Once we do have our own children, whatever reasons we had for having them need to disappear, as their desires and wants need to forever trump our own, for the rest of their lives.
The following video shows a clip of a famous (at least Youtube famous) story about two young and impulsive men who purchased a lion cub from Harrods of London many years ago. It tells of how they cared for him, and that the life they gave the cub was, obvious in the video, a joy filled experience. Their decision to raise a lion cub was quite an enormous responsibility, one that they (like us in our quest to have a child), perhaps, had not understood fully when they made that decision.
Now tell me animals do not form bonds, and do not express emotion! What a beautiful reunion of the lion who was chosen raised and saved by the two men who chose to raise, and then let go of the cub, for his own good. Really it was in their letting go of their lion that gave Christian life as he was intended to have it.
Often, as parents, we have a plan for the lives of our children, from even before they are conceived. We hope for their future, we try to protect them from harm, we lead them in directions that we deem best for them. I do believe that the intentions of most of us as parents are pure and good. But, we can be living vicariously through our kids. Or, maybe our kids are hindered to progress in their own lives, because we neglect to let them go.

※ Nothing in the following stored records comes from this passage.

/-- The worse of the first worst event and one that follows is the first worst with it. -/
theorem firstWorst_worse {x : EventEntry} {l : List EventEntry} (h : FirstWorst x l) (y : EventEntry) :
    FirstWorst (worse x y) (l ++ [y]) := by
  obtain ⟨pre, post, rfl, hpre, hpost⟩ := h
  unfold worse
  split
  · next hy =>
    refine ⟨pre ++ x :: post, [], rfl, fun z hz => ?_, nofun⟩
    rcases List.mem_append.mp hz with hz | hz
    · exact Nat.lt_trans (hpre z hz) hy
    · rcases List.mem_cons.mp hz with rfl | hz
      · exact hy
      · exact Nat.lt_of_le_of_lt (hpost z hz) hy
  · next hy =>
    refine ⟨pre, post ++ [y], by simp, hpre, fun z hz => ?_⟩
    rcases List.mem_append.mp hz with hz | hz
    · exact hpost z hz
    · rw [List.mem_singleton.mp hz]
      exact Nat.not_lt.mp hy

theorem firstWorst_foldl {x : EventEntry} {l : List EventEntry} (h : FirstWorst x l) (rest : List EventEntry) :
    FirstWorst (rest.foldl worse x) (l ++ rest) := by
  induction rest generalizing x l with
  | nil => rwa [List.append_nil]
  | cons y rest ih => simpa using ih (firstWorst_worse h y)

/-- The worst channel of a record, with its permille, is that of the first worst of its events. -/
theorem buildEpisode_worst {e : Episode} (h : e.events ≠ []) :
    ∃ x, FirstWorst x (buildEpisode e).events ∧ (buildEpisode e).worst = x.chan ∧
      (buildEpisode e).worstPermille = x.permille := by
  simp only [buildEpisode]
  cases hv : e.events with
  | nil => exact absurd hv h
  | cons x rest => exact ⟨_, firstWorst_foldl ⟨[], [], rfl, nofun, nofun⟩ _, rfl, rfl⟩

theorem outboxEpisode_room (r : EpisodeRecord) {u : EpisodeUnit} (h : u.outbox.length < 4) :
    outboxEpisode r u = { u with outbox := u.outbox ++ [r] } := if_pos h

theorem outboxEpisode_full (r : EpisodeRecord) {u : EpisodeUnit} (h : 4 ≤ u.outbox.length) :
    outboxEpisode r u = { u with lost := bump u.lost } := if_neg (Nat.not_lt.mpr h)

/-- The episode unit and EPISODE_CLOSE once the open episode has closed (R53, R54). -/
theorem closeEpisode_closed {s : State} {e : Episode} (h : s.episodes.current = some e) :
    (closeEpisode s).episodes = { outboxEpisode (buildEpisode e) s.episodes with current := none } ∧
      hasSource (closeEpisode s).notices.requests 1 = true := by
  have hk := ((does_episodeClosed e.number (fileEpisode e s)).andThen (rs := [.notices, .dport, .capture])
    (does_raise 1 _)).keeps
  have episodes : (raise 1 (episodeClosed e.number (fileEpisode e s))).episodes = (fileEpisode e s).episodes :=
    hk .episodes (by decide)
  rw [closeEpisode, h]
  exact ⟨congrArg (fun u : EpisodeUnit => { u with current := none }) episodes,
    hasSource_of_raised (raise_raised 1 (episodeClosed e.number (fileEpisode e s)))⟩
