-- ==== Sys2Proof/Machine/State.lean ====
section
/-! DEFINITION. The machine's state, the state after reset, and the reasons a step can stop. -/

namespace Sys2Proof.Machine

/-- The engine's activity (10_state R23). -/
inductive EngineState where
  | idle
  | running
  deriving DecidableEq, Repr, Inhabited

/-- Everything the spec gives the machine. Operand registers (10_state R21), result registers (R22),
sequencing state (R23, R25, R26, R27), handle inputs (R24), what the channels and the devices hold
(R31), and the model's own fields: the parameters (00_scope R9), the second sub-step of a phase (R25),
the record that the ready line has been seen ready since the last SPI transfer (20_memory R56), the
environment's moves still to come, the oracle's scripted answers, the number of channel calls made, and
the trace (00_scope R8, R15); assumption 25. -/
structure State where
  params : Params
  argOp : BitVec 2
  argDev : BitVec 7
  argLoc : BitVec 11
  argAddr : BitVec 8
  argData : BitVec 16
  resStatus : BitVec 8
  resData : BitVec 16
  resBusy : Bool
  resRetries : BitVec 8
  resDone : Bool
  engine : EngineState
  phase : BitVec 4
  polling : Bool
  retry : BitVec 8
  busyLast : Bool
  fb : List Byte
  i2cChValid : Bool
  spiChValid : Bool
  i2cLine : I2cLine
  i2cPending : Option (Nat × Byte)
  i2cMem : Cells 8
  spiLine : SpiLine
  spiPending : Option (Nat × DataWord)
  spiMem : Cells 16
  spiReadySeen : Bool
  inputs : List Input
  replies : List Reply
  draws : Nat
  trace : List Call
  deriving DecidableEq, Repr, Inhabited

/-- The state after reset (10_state R35, 70_reset R200). The values of `ENGINE`, `PHASE`, `RETRY`,
`BUSYLAST`, `RES_DONE` and the two handle inputs are the spec's; every other is the one named in
assumption 7. -/
def State.reset : State where
  params := Config.params
  argOp := 0
  argDev := 0
  argLoc := 0
  argAddr := 0
  argData := 0
  resStatus := 0
  resData := 0
  resBusy := false
  resRetries := 0
  resDone := false
  engine := .idle
  phase := 0
  polling := false
  retry := 0
  busyLast := false
  fb := List.replicate Config.params.fbCap 0
  i2cChValid := false
  spiChValid := false
  i2cLine := { opened := false, cycle := false }
  i2cPending := none
  i2cMem := []
  spiLine := { cs := false, wire := [], enabled := false, cycle := false }
  spiPending := none
  spiMem := []
  spiReadySeen := false
  inputs := []
  replies := []
  draws := 0
  trace := []

/-- Why the machine stops with a fault. -/
inductive Fault where
  /-- Raised by every channel call whose answer is that it never returns (40_channel_primitives R113,
  70_reset R214, 93 U8: stuck, no step is enabled; assumption 10). Safe: the model stops where the
  block hangs. -/
  | callNeverReturns
  /-- Raised by the sequencer where `PHASE` is no phase of the running operation. No run reaches such a
  state. Safe: the model stops. -/
  | phaseOutOfTable
  deriving DecidableEq, Repr

/-- Why the machine gives an instruction no meaning. -/
inductive Refusal where
  /-- Raised by an arm of `exec` for an instruction that has no meaning yet; no arm is left so. Safe. -/
  | notModelled (mnemonic : String)
  /-- Raised by the sequencer for a phase word its own decoder refuses (93 U6); the sequencer makes no
  such word. Safe. -/
  | undecodable (e : DecodeError)
  deriving DecidableEq, Repr

end Sys2Proof.Machine
end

It is in that letting go that avails us to beautiful reunions, when they chose to return and share with us, as parents, the joys and sorrows of their independent lives. The story of Christian the lion, and, more importantly, the men who purchased him, tells of the joy of giving freedom to those we love.
It is a challenge to let go of our children. It is a challenge to not see them as our possessions … something we hold, and keep to ourselves. It is not a natural thing to let our children go off and live their lives independent of ourselves. But it is in granting that freedom that we allow them to have the greatest success, the greatest freedom to be who they were created to be.
In a second, and last visit of John and Ace to Christian, in Kenya, they reflected on how far ‘their’ lion had come, “he was no longer dependent on any of us, and that was the most wonderful success … John and Ace are convinced that they did the right thing, giving him back his freedom.”
“Point your kids in the right direction—
when they’re old they won’t be lost.”